The crime reporter of a daily newspaper takes a telephone call from Aubrey, a young man who says he has found the body of a woman on the heath and wants payment for his story. The newspaper alert the police, who locate and remove the body. Then they print Aubrey's account on the front page, with his photograph, and pay him. In search of further fame, Aubrey then confesses that he was the murderer but is confident that there is not enough evidence to convict him. There was an error in his original story however, which the police spot, and he is sentenced to death.

==Cast==
- French story
- Jean-Pierre Mocky
- Etchika Choureau as Simone
- Henri Poirier
- Albert Michel as Georges' father
- Italian story
- Franco Interlenghi as Claudio
- Anna Maria Ferrero as Marina
- Eduardo Ciannelli as Claudio's father
- Evi Maltagliati as Claudio's mother
- English story
- Patrick Barr as Ken Wharton
- Fay Compton as Mrs Pinkerton
- Peter Reynolds as Aubrey
- David Farrar

==Production and release==
The theatrical film was dubbed into Italian for all three episodes, although the Paris episode is spoken in French, and the London episode in English. The Italian DVD by Medusa Film offers the restored uncut trilingual version.

The Italian episode was modified for censorship reasons, but it was later included in the 1962 anthology film Il fiore e la violenza. The entire film was refused a certificate by the British Board of Film Censors in 1954, and has never been released in the UK. The French episode had trouble with French censorship, and was not released until 1963.

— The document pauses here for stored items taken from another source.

-- ==== Sys2Proof/Machine/Counting.lean ====
section
/-! DEFINITION. The commands of Counters, Snapshots and Change Tracking (R177 to R184): AUTO_SNAPSHOT_EXPIRY, SNP, RDN,
POL. -/

namespace Sys2Proof.Machine

open Sys2Proof

/-- The number after a snapshot number: 1 after 4,294,967,295 (R178). -/
def snapshotAfter (n : Nat) : Nat := if n = 4294967295 then 1 else n + 1

/-- A snapshot is taken (R178): the live counters are copied and zeroed in one act. -/
def Counters.snap (c : Counters) (cause : SnapshotCause) (now : LineTime) : Counters :=
  { c with
    live := .zero
    snapshot := { counters := c.live, number := snapshotAfter c.snapshot.number, time := now
                  length := now - c.intervalStart, cause := some cause }
    intervalStart := now }

/-- The auto-snapshot timer started at a line time with the interval in force; off with interval 0 (R180). -/
def Counters.restartTimer (c : Counters) (interval : Nat) (now : LineTime) : Counters :=
  { c with autoStart := if interval = 0 then none else some now }

namespace State

/-- A snapshot at this event, which starts the timer again (R178 to R180). -/
def snapshot (s : State) (cause : SnapshotCause) : State :=
  { s with counters := (s.counters.snap cause s.now).restartTimer s.config.autoInterval s.now }

/-- The auto-snapshot timer expires at its start plus the interval (R180). -/
def autoSnapshotDue (s : State) : Bool :=
  s.counters.autoStart.any (fun t => s.config.autoInterval * 1000 ≤ elapsed t s.now)

end State

/-- AUTO_SNAPSHOT_EXPIRY (R180). -/
def execAutoSnapshotExpiry (s : State) : Result := eventWhen State.autoSnapshotDue (fun s => s.snapshot .auto) s

/-- SNP's rule (R179). -/
def serveSnp (s : State) : State × List Byte :=
  let s := s.snapshot .snp
  answer s s.counters.snapshot.bytes

/-- SNP (R179). -/
def execSnp (tag : Byte) (s : State) : Result := request 0x48 tag serveSnp s

/-- RDN's rule (R182). -/
def serveRdn (s : State) : State × List Byte := answer s s.counters.snapshot.bytes

/-- RDN (R182). -/
def execRdn (tag : Byte) (s : State) : Result := request 0x49 tag serveRdn s

/-- POL's reply fields (R184, R207). -/
def State.pollBytes (s : State) : List Byte :=
  stationSetCode s.counters.changed :: (allStations.map (fun st => (s.stateOf st).code)
    ++ [byteOf s.store.records.length, byteOf s.store.deposit.length, yesNo s.link.lostPending])

/-- POL's rule (R184): the set is read, then cleared. -/
def servePol (s : State) : State × List Byte :=
  answer { s with counters := { s.counters with changed := Vector.replicate 6 false } } s.pollBytes

/-- POL (R184). -/
def execPol (tag : Byte) (s : State) : Result := request 0x4A tag servePol s

end Sys2Proof.Machine
end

The English-language episode is loosely based on the murder of 48 year old Mrs Mabel Tattershaw by Herbert Leonard Mills, aged 19. Wanting to commit the "perfect murder", on 3 August 1951 Mills lured Tattershaw to Sherwood Vale, where he struck her about the head, and strangled her. He then returned home and waited for the body to be discovered. When this had not happened by 9 August he rang the News of the World, told them he had found the body of a strangled woman, and demanded payment for his story. Mills was quickly implicated, tried for the crime, and found guilty. He was executed on 11 December 1951. A report by the Nottingham Evening Post of Mills's arrest for the crime is shown on screen during the narrated introduction to the film, amongst others from across Europe reporting crimes by youths, including John Straffen.

==Reception==
I vinti, while seldom ranked with Antonioni's best efforts, is met with positive reception. Review aggregator Rotten Tomatoes reports 86% approval among seven critics.